▶ Goal of the exercise
When the line containing "tlv 0x0004 ((List.range" appears in the data below, begin copying there and stop only after the line containing "A partition's 24".

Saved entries
^^^^

-- ==== Sys2Proof/Machine/ReportOps.lean ====
section
/-! DEFINITION. The attestation report (R241, R242, R347), SPDM messages by mailbox (R252, R345), the management session (R256 to
R258, R347). -/
namespace Sys2Proof.Machine

/-! ## The report (R241, R242) -/

/-- One TLV: type, value length, value padded to a multiple of 4 B. -/
def tlv (ty : Nat) (v : Bytes) : Bytes := le 2 ty ++ le 2 v.length ++ v ++ zeros ((4 - v.length % 4) % 4)

/-- The length of a DER element, its tag and length included. -/
def derLen (b : Bytes) : Nat :=
  let n := fld b 1 1
  if n < 0x80 then 2 + n else 2 + (n - 0x80) + beNat (sub b 2 (n - 0x80))

/-- The certificates of the certificate area, in its order (R508): `n` DER elements one after another. -/
def derSplit : Nat → Bytes → List Bytes
  | 0, _ => []
  | n + 1, b => b.take (derLen b) :: derSplit n (b.drop (derLen b))

/-- The certificates in the flash; none where the area is erased or malformed (R508). -/
def areaCerts (s : State) : List Bytes :=
  let h := flashRead s 0x010000 16
  if fld h 0 1 ≠ 1 ∨ fld h 1 1 = 0 ∨ fld h 1 1 > 4 ∨ fld h 4 4 > 0xFFF0 then [] else derSplit (fld h 1 1) (flashRead s 0x010010 (fld h 4 4))

/-- The chain that SPDM serves for slot 0: the area's certificates in reverse order, then the Alias certificate (R508). -/
def slotChain (s : State) : Bytes :=
  (areaCerts s).reverse.flatten ++ ((s.ll.aliasCert.map (fun c => Sys2Proof.Config.certDer c.contents c.sig)).getD [])

/-- IDENTITY. -/
def tlvIdentity (s : State) : Bytes :=
  let b := s.build
  tlv 0x0001 ([1#8, 0#8, 0#8, 0#8] ++ le 1 b.lanterns ++ le 1 b.wicks ++ le 1 b.spares ++ le 1 b.links ++ le 1 b.caps ++ le 1 b.parts ++ le 1 (b2n b.mldsa) ++
    romBytes 240 16 ++ sha384 (slotChain s))

/-- What a report says of a table: kind, index, owner (0xFE the manager, who owns the built-in entries by R83), the digest. -/
def tableLine (s : State) (kind i : Nat) : Bytes :=
  if kind = 0 ∧ i < 12 then [0#8] ++ le 1 i ++ [0xFE#8] ++ sha384 (fmtBytes (builtinFmt i))
  else le 1 kind ++ le 1 i ++ le 1 (ownerByte (tableAt s kind i).owner) ++ fit 48 (tableAt s kind i).digest

/-- Whether the scope shows a table. -/
def tableShown (s : State) (all : Bool) (p kind i : Nat) : Bool := if all then (kind == 0 && i < 12) || (tableAt s kind i).loaded else tableUsable s p kind i

/-- TABLES. -/
def tlvTables (s : State) (all : Bool) (p : Nat) : Bytes :=
  tlv 0x0004 ((List.range 4).flatMap (fun kind => ((List.range (tableCount kind)).filter (tableShown s all p kind)).flatMap (tableLine s kind)))

/-- A partition's 24 B of PARTITIONS. The rule names the values and their order, not the width of each (DESIGN CHOICE,
notes/assumptions/86.md): number 1 B, TDISP state 1 B, wicks in the lantern where it has most 2 B, the bytes of its carve-outs in the stacked
and in the capacity tier 8 B each, key-ID count 2 B, share of stacked bandwidth 2 B. -/
def partEntry (s : State) (p : Nat) : Bytes :=
  le 1 p ++ le 1 (partAt s p).tdi.code ++ le 2 (((List.range s.build.lanterns).map (fun l => pdef s p (64 + l) 1)).foldl max 0) ++
    le 8 (mib2 * (pdef s p 36 4 + s.build.lanterns * pdef s p 44 4)) ++ le 8 (mib2 * pdef s p 52 4) ++ le 2 (pdef s p 10 2) ++ le 2 (pdef s p 26 2)

/-- PARTITIONS. -/
def tlvPartitions (s : State) : Bytes := tlv 0x0007 (((List.range 16).filter (partExists s)).flatMap (partEntry s))

/-- How many bytes of a report's body the spec lays down nowhere: the trust list's digest where no list is loaded. -/
def openTrust (s : State) : Nat := if s.fabric.trust = [] then 48 else 0

/-- SHA-384 of the trust list. -/
def trustDigest (s : State) (open_ : Bytes) : Bytes :=
  if s.fabric.trust = [] then open_ else sha384 ([1#8] ++ le 1 s.fabric.trust.length ++ zeros 14 ++ s.fabric.trust.flatten)

/-- The header and the TLVs before the signatures, for a report of `len` bytes. -/
def reportBody (s : State) (all : Bool) (p requester : Nat) (nonce : Bytes) (len flags seq : Nat) (open_ : Bytes) : Bytes :=
  [1#8, 0#8] ++ le 2 len ++ le 2 flags ++ zeros 2 ++ le 8 seq ++ tlvIdentity s ++ tlv 0x0002 (romBytes 0 48) ++
  tlv 0x0003 (fit 48 s.ll.imageDigest ++ le 4 s.ll.svn ++ le 1 s.ll.image) ++ tlvTables s all p ++
  tlv 0x0005 (le 1 (lcState s) ++ le 2 (svnCount s) ++ le 8 (fuseSummary s)) ++
  tlv 0x0006 (le 4 s.trust.debugNow.toNat ++ le 4 s.trust.debugEver.toNat) ++ tlvPartitions s ++
  tlv 0x0008 (le 1 s.fabric.domState ++ fit 16 s.fabric.domId ++ le 2 s.fabric.node ++ le 4 s.fabric.epoch ++ trustDigest s open_) ++
  tlv 0x0009 nonce ++ tlv 0x000A (fit 96 s.ll.importPub) ++ tlv 0x000B (le 1 (b2n s.trust.rootFresh) ++ le 2 s.trust.cause.toNat) ++
  tlv 0x000C (le 8 (now s)) ++ tlv 0x000D (le 1 requester)

/-- A whole report, signatures included, and the state after its random bytes were drawn: the nonce of the ECDSA signature, and the
bytes the spec lays down nowhere. -/
def makeReport (all : Bool) (p requester : Nat) (nonce : Bytes) (pq : Bool) (s : State) : Bytes × State :=
  let pq := pq && s.build.mldsa
  let n := openTrust s
  let open_ := unstatedBytes n s
  let s0 := s
  let (k, s) := drbg 56 (drawn n s)
  let seq := s.ll.reportSeq + 1
  let flags := b2n all + 2 * b2n pq
  let size := (reportBody s0 all p requester nonce 0 flags seq open_).length + 100 + (if pq then 3316 else 0)
  let b := reportBody s0 all p requester nonce size flags seq open_
  let sig := ecdsaSign s.ll.aliasPriv (scalarOf k) (sha384 b)
  let sig2 : Bytes := if pq then tlv 0x8002 ((List.range 3309).map (Sys2Proof.Config.mldsaSig s.ll.aliasPqSeed b)) else []
  (b ++ tlv 0x8001 sig ++ sig2, s)

/-- A report is issued: counted, and its digest remembered among the 16 most recent. -/
def issueReport (r : Bytes) (s : State) : State :=
  onLl (fun l => { l with reportSeq := l.reportSeq + 1, digests := (l.digests ++ [(⟨sha384 r, now s⟩ : ReportDigest)]).drop (l.digests.length + 1 - 16) }) s

/-- A report's write into the requester's buffer. -/
def putReport (c : Call) (m : Bytes × State) : Nat × State :=
  memWrite { part := c.owner, kind := kindFrontEnd, access := 2, master := 7 } c.ue (arg c.req 32 8) m.1 m.2

/-- A made report goes to the requester's buffer; `s` is the state before it was made. -/
def deliverReport (c : Call) (s : State) (m : Bytes × State) : Answer × State :=
  if m.1.length > arg c.req 40 4 then refuse stBadArg s
  else if rangeWaits s true (arg c.req 32 8) m.1.length then (.later, s)
  else if (putReport c m).1 ≠ stOk then refuse (putReport c m).1 (putReport c m).2
  else
    let t := issueReport m.1 (putReport c m).2
    accept (le 4 m.1.length ++ zeros 4 ++ le 8 t.ll.reportSeq ++ sha384 m.1) t

/-- The report a partition or the manager asks for. -/
def askedReport (c : Call) (s : State) : Bytes × State :=
  makeReport (c.mb == 16 && bit (arg c.req 44 1) 1) c.owner (if c.mb = 16 then 0xFE else c.mb) (argBytes c.req 0 32) (bit (arg c.req 44 1) 0) s

/-- REPORT_GET into a buffer of a partition or the manager. -/
def reportToBuffer (c : Call) (s : State) : Answer × State := deliverReport c s (askedReport c s)

/-- A piece of the held report. -/
def reportPiece (off : Nat) (s : State) : Answer × State :=
  let r := s.ll.heldReport
  accept (le 4 r.length ++ le 4 off ++ sub r off (min 232 (r.length - off))) s

/-- A made report is held for its pieces. -/
def holdReport (nonce : Bytes) (m : Bytes × State) : State :=
  onLl (fun l => { l with heldReport := m.1, heldNonce := nonce }) (issueReport m.1 m.2)

/-- REPORT_GET through the management mailbox. -/
def reportPieces (c : Call) (s : State) : Answer × State :=
  let off := arg c.req 32 4
  let nonce := argBytes c.req 0 32
  if off = 0 then
    if ¬ s.ll.drbgRunning then refuse stEntropyFail s
    else reportPiece 0 (holdReport nonce (makeReport true 16 0xFD nonce (bit (arg c.req 36 1) 0) s))
  else if s.ll.heldReport = [] ∨ nonce ≠ s.ll.heldNonce ∨ off ≥ s.ll.heldReport.length then refuse stBadArg s
  else reportPiece off s

/-- REPORT_GET. -/
def reportGet (c : Call) (s : State) : Answer × State :=
  if ¬ lcPermits s then refuse stLcDenied s
  else if c.mb = 17 then reportPieces c s
  else if ¬ s.ll.drbgRunning then refuse stEntropyFail s
  else reportToBuffer c s

/-- REPORT_GET (R241). -/
def execReportGet (r : MbReq) (s : State) : Host.Outcome State Fault Refusal := whenServing (serve 0x0208 0 reportGet r) s

/-- REPORT_DIGEST_EXPIRY (R242): digests older than REPORT_TTL are forgotten. -/
def execReportDigestExpiry (s : State) : Host.Outcome State Fault Refusal :=
  whenServing (fun s => onLl (fun l => { l with digests := l.digests.filter (fun d => decide (now s < d.time + s.boxes.reportTtl * 1000000000)) }) s) s

/-! ## SPDM messages (R252, R345) -/

/-- A piece in the form of R345. -/
def spdmPiece (len flags off : Nat) (b : Bytes) : Bytes := le 2 len ++ le 1 flags ++ zeros 1 ++ le 4 off ++ b

/-- A piece of the reply the manager collects. -/
def spdmCollect (off : Nat) (s : State) : Answer × State :=
  let m := s.ll.spdmReply
  if off ≥ m.length then refuse stBadArg s
  else
    let b := sub m off (min 232 (m.length - off))
    accept (spdmPiece m.length (if off + b.length = m.length then 2 else 0) off b) s

/-- A whole message is in: the responder's reply is that of DMTF SPDM, whose bytes and length the spec leaves to it. -/
def spdmMade (s : State) : State :=
  let n := max 1 (leNat (unstatedBytes 2 s))
  onLl (fun l => { l with spdmBuffer := [], spdmReply := unstatedBytes n (drawn 2 s) }) (drawn n (drawn 2 s))

/-- The reply's first piece answers the last piece of the message. -/
def spdmAnswer (s : State) : Answer × State := spdmCollect 0 (spdmMade s)

/-- SPDM_MESSAGE: a piece in ascending OFFSET, the last acted upon; or, with FLAGS 0 and LENGTH 0, a piece of the reply. -/
def spdmMessage (c : Call) (s : State) : Answer × State :=
  let len := arg c.req 0 2
  let fl := arg c.req 2 1
  let off := arg c.req 4 4
  let b := argBytes c.req 8 (reqLen c.req - 8)
  if len = 0 ∧ fl = 0 then spdmCollect off s
  else if b = [] ∨ (off ≠ 0 ∧ off ≠ s.ll.spdmBuffer.length) ∨ off + b.length > len ∨ (bit fl 1 ∧ off + b.length ≠ len) then refuse stBadArg s
  else
    let s := onLl (fun l => { l with spdmBuffer := l.spdmBuffer.take off ++ b }) s
    if bit fl 1 then spdmAnswer s else accept (spdmPiece 0 0 0 []) s

/-- SPDM_MESSAGE (R252). -/
def execSpdmMessage (r : MbReq) (s : State) : Host.Outcome State Fault Refusal := whenServing (serve 0x0209 0 spdmMessage r) s

/-! ## The management session (R256 to R258) -/

/-- MGMT_CHALLENGE. -/
def mgmtChallenge (_ : Call) (s : State) : Answer × State :=
  if ¬ s.ll.drbgRunning then refuse stEntropyFail s else
  let (b, s) := drbg 32 s
  accept b (onLl (fun l => { l with mgmtNonce := b, mgmtNonceAt := now s, mgmtNonceOn := true }) s)

/-- MGMT_CHALLENGE (R257). -/
def execMgmtChallenge (r : MbReq) (s : State) : Host.Outcome State Fault Refusal := whenServing (serve 0x0700 0 mgmtChallenge r) s

/-- Whether the device nonce is valid. -/
def nonceLive (s : State) : Bool := s.ll.mgmtNonceOn && decide (now s < s.ll.mgmtNonceAt + 10000000000)

/-- How long a count of consecutive failures locks MGMT_AUTH out, in ns (R258). -/
def lockTime (fails : Nat) : Nat := if fails < 3 then 0 else min 1024 (2 ^ min 10 (fails - 3)) * 1000000000

/-- A failed MGMT_AUTH. -/
def authFails (s : State) : Answer × State :=
  let n := s.ll.mgmtFails + 1
  refuse stAuthFailed (writeSealed (onLl (fun l => { l with mgmtFails := n, mgmtLockEnd := now s + lockTime n }) s))

/-- A session ends (R257). -/
def endSession (s : State) : State :=
  onLl (fun l => { l with mgmtActive := false, mgmtKey := [], mgmtRx := 0, mgmtTx := 0, mgmtStart := 0, heldReport := [], heldNonce := [] }) s

/-- A MGMT_AUTH that matches: the session before it ends, the reply goes out under the secret, the new session begins. -/
def openSession (c : Call) (secret nb nd : Bytes) (s : State) : State :=
  let s := writeSealed (onLl (fun l => { l with mgmtFails := 0, mgmtLockEnd := 0 }) (endSession s))
  let s := reply c.mb c.slot stOk (hmac secret (ascii "EONAL-MGMT-1" ++ nb ++ nd)) s
  onLl (fun l => { l with mgmtActive := true, mgmtKey := hkdf (nd ++ nb) secret (ascii "EONAL-MGMT-S-1") 32, mgmtStart := now s }) s

/-- The reply's HMAC is a second use of the secret. -/
def authPasses (c : Call) (secret nb : Bytes) (s : State) : Answer × State :=
  let x := useSlot 1031 s
  if x.1 ≠ stOk then refuse x.1 x.2 else (.kept, openSession c secret nb s.ll.mgmtNonce x.2)

/-- The HMAC a MGMT_AUTH must carry. -/
def authMac (s : State) (c : Call) : Bytes :=
  hmac (slotAt s 1031).key (ascii "EONAL-MGMT-1" ++ s.ll.mgmtNonce ++ argBytes c.req 0 32 ++ le 1 (tget {} (boxAt s c.mb).slots c.slot).mctpEid)

/-- The check of a MGMT_AUTH, the secret's first use counted. -/
def authAnswer (c : Call) (x : Nat × State) : Answer × State :=
  if x.1 ≠ stOk then refuse x.1 x.2
  else if authMac x.2 c = argBytes c.req 32 48 then authPasses c (slotAt x.2 1031).key (argBytes c.req 0 32) x.2 else authFails x.2

/-- MGMT_AUTH. -/
def mgmtAuth (c : Call) (s : State) : Answer × State :=
  if now s < s.ll.mgmtLockEnd then refuse stAuthFailed s
  else if s.flash.extAck ∨ s.trust.dusk then (.later, s)
  else if ¬ nonceLive s then authFails s
  else authAnswer c (useSlot 1031 s)

/-- MGMT_AUTH (R257). -/
def execMgmtAuth (r : MbReq) (s : State) : Host.Outcome State Fault Refusal := whenFused (serve 0x0701 0 mgmtAuth r) s

/-- MGMT_END: the reply is the session's last message. -/
def mgmtEnd (c : Call) (s : State) : Answer × State := (.kept, endSession (reply c.mb c.slot stOk [] s))

/-- MGMT_END (R257). -/
def execMgmtEnd (r : MbReq) (s : State) : Host.Outcome State Fault Refusal := whenServing (serve 0x0702 0 mgmtEnd r) s

/-- MGMT_SESSION_EXPIRY (R257): a session ends 3,600 s after it opened. -/
def execMgmtSessionExpiry (s : State) : Host.Outcome State Fault Refusal :=
  whenServing (fun s => if s.ll.mgmtActive ∧ now s ≥ s.ll.mgmtStart + 3600000000000 then endSession s else s) s

end Sys2Proof.Machine
end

^^^^

▶ Output for this task
  tlv 0x0004 ((List.range 4).flatMap (fun kind => ((List.range (tableCount kind)).filter (tableShown s all p kind)).flatMap (tableLine s kind)))

/-- A partition's 24 B of PARTITIONS. The rule names the values and their order, not the width of each (DESIGN CHOICE,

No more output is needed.